As mines and coal-fired power plants close down, many workers, often the primary providers for their families, find themselves out of work in regions where other jobs paying similar wages do not exist.
Overall, the Pennsylvania economy has been growing and creating jobs since the Great Recession. Statewide unemployment stood at 4.7 percent in December and some counties have rates as low as 3.2 percent, which is considered full employment.
But the unemployment rate in many coal counties remains above 5 percent.
That number masks the economic hit many families have endured as they have had to take part-time jobs or work that pays one-third or less of what they made in the coal industry.
‘Resource Curse’
King Coal so dominated the economy in many counties that it prevented the development of other industries-- a phenomenon economists call a “resource curse.”

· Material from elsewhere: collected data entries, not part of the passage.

/-- Settles O41, by the kind of sample: a start, FINAL in its three cases, or any other. -/
theorem hashStateChangesByCompressionAlone : Obligations.HashStateChangesByCompressionAlone := by
  intro s t p ps hport hstep
  have hedge := edgeEffect_of_step hport hstep
  refine ⟨hash_of_begins hedge, fun hb hf => ?others, fun hf habsorb hone => ?oneBlock,
    fun hf habsorb htwo => ?twoBlocks, fun hf hdone => ?refused⟩
  case others =>
    have hh := hash_of_edge hedge hb hf
    exact hh
  case oneBlock =>
    rw [edge_of_final hedge hf habsorb, finalState_h_one (s := s.takeSample) hone, takeSample_h]
  case twoBlocks =>
    have hpadded : paddedByte s.takeSample = paddedByte s := rfl
    rw [edge_of_final hedge hf habsorb, finalState_h_two (s := s.takeSample) htwo, takeSample_h, block_padStores_cur,
      hpadded]
  case refused =>
    rcases edge_of_done hedge (beginsDigest_of_final hedge hf) hdone with rfl | ⟨c, rfl⟩
    · rfl
    · rw [recordFault_h, takeSample_h]

end Sys2Proof.Machine
end

section
/-! Faults and command sequences (spec/60_exceptions.md R153, R160, spec/70_reset_and_hazards.md R173): what a refused WRITE leaves
legal, that a recorded fault stops nothing, and which sequences record none. -/

namespace Sys2Proof.Machine

/-- Settles O34: WRITE is refused, while FINAL does not look at `LEN`. -/
theorem lengthOverflowIsRefused : Obligations.LengthOverflowIsRefused := by
  intro s d habsorb hmax
  have hl : s.len = lenMax := BitVec.eq_of_toNat_eq (hmax.trans lenMax_toNat.symm)
  refine ⟨?_, finalState s, exec_final habsorb, finalState_phase s, finalState_err s, finalState_len s⟩
  rw [exec_write_full habsorb hl, recordFault_eq]
  rfl

section Record
variable (e : Bool) (c : BitVec 2) (s : State)

/-- The state with another record of faults. -/
def State.withRecord (s : State) (e : Bool) (c : BitVec 2) : State := { s with err := e, errcode := c }

theorem bufByte_withRecord (k : Offset) : (s.withRecord e c).bufByte k = s.bufByte k := rfl

/-- The record has no part in any effect of WRITE. -/
theorem writeState_withRecord (d : Byte) : writeState d (s.withRecord e c) = (writeState d s).withRecord e c := by
  have hcur : (writeState d (s.withRecord e c)).cur = (writeState d s).cur := by
    rw [writeState_cur, writeState_cur]
    rfl
  have hblock : (writeState d (s.withRecord e c)).block = (writeState d s).block :=
    block_congr fun k => by
      rw [bufByte_writeState, bufByte_writeState]
      rfl
  have hh : (writeState d (s.withRecord e c)).h = (writeState d s).h := by
    rw [writeState_h, writeState_h, hcur, hblock]
    rfl
  refine State.ext hh ?_ ?_ ?_ ?_ ?_ ?_ ?_ <;> simp [State.withRecord]

/-- The record has no part in any effect of FINAL. -/
theorem finalState_withRecord : finalState (s.withRecord e c) = (finalState s).withRecord e c := by
  have hbuf : (finalState (s.withRecord e c)).buf = (finalState s).buf := by
    rw [finalState_buf, finalState_buf]
    exact storeAll_buf_congr (finalStores s) rfl
  have hblock : (finalState (s.withRecord e c)).block = (finalState s).block :=
    block_congr (bufByte_congr hbuf (by simp [State.withRecord]))
  have hpadded : paddedByte (s.withRecord e c) = paddedByte s := rfl
  have hh : (finalState (s.withRecord e c)).h = (finalState s).h := by
    rw [finalState_h, finalState_h, hblock, block_padStores_cur, block_padStores_cur, hpadded]
    rfl
  refine State.ext hh hbuf ?_ ?_ ?_ ?_ ?_ ?_ <;> simp [State.withRecord]

/-- A command takes states that differ in their record alone to such states. -/
theorem exec_withRecord {i : Instr} {s t : State} (h : exec i s = .next t) :
    ∃ e' c', exec i (s.withRecord e c) = .next (t.withRecord e' c') := by
  rcases exec_cases h with ⟨rfl, rfl⟩ | ⟨d, rfl, hphase, hlen, rfl⟩ | ⟨rfl, hphase, rfl⟩ |
    ⟨d, rfl, hphase, hlen, rfl⟩ | ⟨hi, hphase, rfl⟩
  · exact ⟨false, 0, exec_init _⟩
  · refine ⟨e, c, ?_⟩
    rw [← writeState_withRecord]
    exact exec_write (s := s.withRecord e c) hphase hlen d
  · refine ⟨e, c, ?_⟩
    rw [← finalState_withRecord]
    exact exec_final (s := s.withRecord e c) hphase
  · refine ⟨true, if e then c else faultCode .lengthOverflow, ?_⟩
    rw [exec_write_full (s := s.withRecord e c) hphase hlen, recordFault_eq, recordFault_eq]
    rfl
  · refine ⟨true, if e then c else faultCode .reuseAfterFinalize, ?_⟩
    rw [exec_done (s := s.withRecord e c) hphase hi, recordFault_eq, recordFault_eq]
    rfl

end Record

/-- Settles O36: the two next states differ in their record alone. -/
theorem recordedFaultStopsNothing : Obligations.RecordedFaultStopsNothing := by
  intro i s t e c h
  obtain ⟨e', c', hu⟩ := exec_withRecord e c h
  exact ⟨t.withRecord e' c', hu, rfl, rfl, rfl, rfl, rfl, rfl⟩

/-- A legal sequence begins with a command that records no fault, and goes on legally (R173). -/
theorem exec_of_legalFrom {i : Instr} {cs : List Instr} {s : State} (herr : s.err = false)
    (hlegal : legalFrom s.phase s.len.toNat (i :: cs) = true) :
    ∃ t, exec i s = .next t ∧ t.err = false ∧ legalFrom t.phase t.len.toNat cs = true := by
  cases i with
  | init =>
    simp only [legalFrom] at hlegal
    exact ⟨beginDigest s, exec_init s, rfl, hlegal⟩
  | write d =>
    cases hphase : s.phase with
    | done => simp [hphase, legalFrom] at hlegal
    | absorb =>
      simp only [hphase, legalFrom, Bool.and_eq_true, decide_eq_true_iff] at hlegal
      obtain ⟨hlt, hlegal⟩ := hlegal
      have hl : s.len ≠ lenMax := ne_lenMax_of_toNat_lt hlt
      refine ⟨writeState d s, exec_write hphase hl d, (writeState_err d s).trans herr, ?_⟩
      rwa [writeState_phase, hphase, writeState_len, len_succ_toNat hl]
  | final =>
    cases hphase : s.phase with
    | done => simp [hphase, legalFrom] at hlegal
    | absorb =>
      simp only [hphase, legalFrom] at hlegal
      refine ⟨finalState s, exec_final hphase, (finalState_err s).trans herr, ?_⟩
      rwa [finalState_phase, finalState_len]

/-- Settles O37, by induction on the sequence. -/
theorem legalSequencesNeverFault : Obligations.LegalSequencesNeverFault := by
  intro cs
  induction cs with
  | nil => exact fun s herr _ => ⟨s, rfl, herr⟩
  | cons i cs ih =>
    intro s herr hlegal
    obtain ⟨t, ht, hterr, htlegal⟩ := exec_of_legalFrom herr hlegal
    rw [runCommands_cons ht]
    exact ih t hterr htlegal

theorem runCommands_singleton {i : Instr} {s t : State} (h : exec i s = .next t) : runCommands [i] s = .next t := by
  rw [runCommands_cons h]
  rfl

/-- Settles O12: the start of a computation forgets an earlier start; the second FINAL meets phase `DONE` with no fault
recorded. -/
theorem initIsIdempotent : Obligations.InitIsIdempotent := by
  refine ⟨fun s => ?idempotent, fun s => ?secondFinal⟩
  case idempotent =>
    have hforgets : beginDigest (beginDigest s) = beginDigest s := rfl
    rw [runCommands_cons (exec_init s), runCommands_singleton (exec_init s), runCommands_singleton (exec_init _),
      hforgets]
  case secondFinal =>
    generalize ht : finalState (beginDigest s) = t
    have hfinal : exec .final (beginDigest s) = .next t := by rw [exec_final (beginDigest_phase s), ht]
    have hphase : t.phase = .done := by rw [← ht, finalState_phase]
    have herr : t.err = false := by rw [← ht, finalState_err, beginDigest_err]
    refine ⟨t, recordFault .reuseAfterFinalize t, ?_, ?_, herr, recordFault_of_noFault herr _⟩
    · rw [runCommands_cons (exec_init s), runCommands_singleton hfinal]
    · rw [runCommands_cons (exec_init s), runCommands_cons hfinal, runCommands_singleton (exec_final_done hphase)]
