-- ==== Sys2Proof/Config.lean ====
section
/-! DEFINITION. The parameters of one instance of the block (R5, R6). The source leaves four of them open, so the
instance the machine is built from rests on opaque constants: no proof can see which values they are. -/

namespace Sys2Proof

/-- The four open parameters of R5, fixed before reset and never changed by any operation. -/
structure Config where
  /-- N, the number of channels. -/
  n : Nat
  /-- MIN_PULSEWIDTH, microseconds. -/
  minPw : U16
  /-- MAX_PULSEWIDTH, microseconds. -/
  maxPw : U16
  /-- OVR_SENTINEL, the value SETOVR forces into the valid channel count. -/
  sentinel : Byte
  deriving DecidableEq, Repr

/-- The first marker byte, the character 'H' (R5, R51). PRESUMED ASCII, as the spec marks it (D2, G1); log entry 2.
unsafe if the character set is another. -/
def mark0 : Byte := 0x48

/-- The second marker byte, the character 'C' (R5, R51). PRESUMED ASCII, log entry 2. unsafe, as `mark0`. -/
def mark1 : Byte := 0x43

/-- Stands for N - 1 (D3: OPEN). Every value of the type gives a legal N (R6). Log entry 1; safe. -/
opaque Config.freeChannels : Fin 255

/-- One of the two clamp bounds (D4: OPEN). Log entry 1; safe. -/
opaque Config.freeBoundA : U16

/-- The other of the two clamp bounds (D4: OPEN). Log entry 1; safe. -/
opaque Config.freeBoundB : U16

/-- Stands for OVR_SENTINEL - 1 (D5: OPEN). Every value of the type gives a legal sentinel (R6). Log entry 1; safe. -/
opaque Config.freeSentinel : Fin 255

/-- The instance the machine is: any values the constraints of R6 admit, and no others. The smaller of the two free
bounds is MIN_PULSEWIDTH and the larger MAX_PULSEWIDTH. -/
def Config.instanceOf (channels : Fin 255) (a b : U16) (s : Fin 255) : Config where
  n := channels.val + 1
  minPw := if a ≤ b then a else b
  maxPw := if a ≤ b then b else a
  sentinel := BitVec.ofNat 8 (s.val + 1)

/-- The parameters of this machine (R5). -/
def Config.ofThisBlock : Config :=
  Config.instanceOf Config.freeChannels Config.freeBoundA Config.freeBoundB Config.freeSentinel

end Sys2Proof
end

Programs to retrain workers for jobs in other industries or to provide the skills and knowledge needed to open their own businesses have had mixed success. Matching job training with employment is often a challenge unless re-trained workers are willing to relocate or endure long commutes.
Projects funded by RECLAIM dollars could create good-paying jobs in communities that unemployed or underemployed coal industry workers already know how to do or could readily learn. Many coal miners and power plant workers have transferable skills needed at project sites.
Abandoned mine land reclamation work takes diverse skills and expertise. Reclamation projects need well-paid workers to operate heavy equipment, install and maintain water treatment systems, build and maintain access roads, install electrical equipment, truck in supplies and truck out waste, construct buildings and perform other tasks.
The economic benefits of reclamation also ripple into the local economy since the work demands supplies like stone and gravel, trees and plants, signage, traffic control, diesel fuel, mobile job trailers, steel and concrete.
Engineering firms, insurance agencies, landscaping companies and diesel repair shops gain new business from reclamation projects.
Plenty Of Work Awaits
There is no shortage of reclamation work to be done. Pennsylvania has more abandoned mine land and mine-polluted streams than any other state.
Cleaning up more than 180,000 acres of land and 5,500 miles of mine-polluted streams would keep thousands of people busy for years.
All we need is access to the money that is available in the Abandoned Mine Land Fund.
The RECLAIM Act can get that money into communities eager to transform devastated land and water into valuable community assets in which residents of coal country could take pride. Coal country has waited long enough.
Congress can best fulfill the promise of new jobs for coal workers by passing RECLAIM.
There is no excuse.
Robert Hughes is the Executive Director of the Eastern Coalition for Abandoned Mine Reclamation, a a coalition of watershed organizations and reclamation partners. Members range from individuals, to the active anthracite mining industry and co-generation power plants, to non-profit organizations, 16 county conservation districts and other organizations in the anthracite and bituminous coal region of eastern Pennsylvania that are involved with abandoned mine reclamation issues. Counties covered by EPCAMR in Northeastern and Northcentral Pennsylvania include: Tioga, Bradford, Susquehanna, Lycoming, Sullivan, Wyoming, Lackawanna, Luzerne, Northumberland, Carbon, Schuylkill, Columbia, Lebanon, Dauphin, Montour, and Wayne.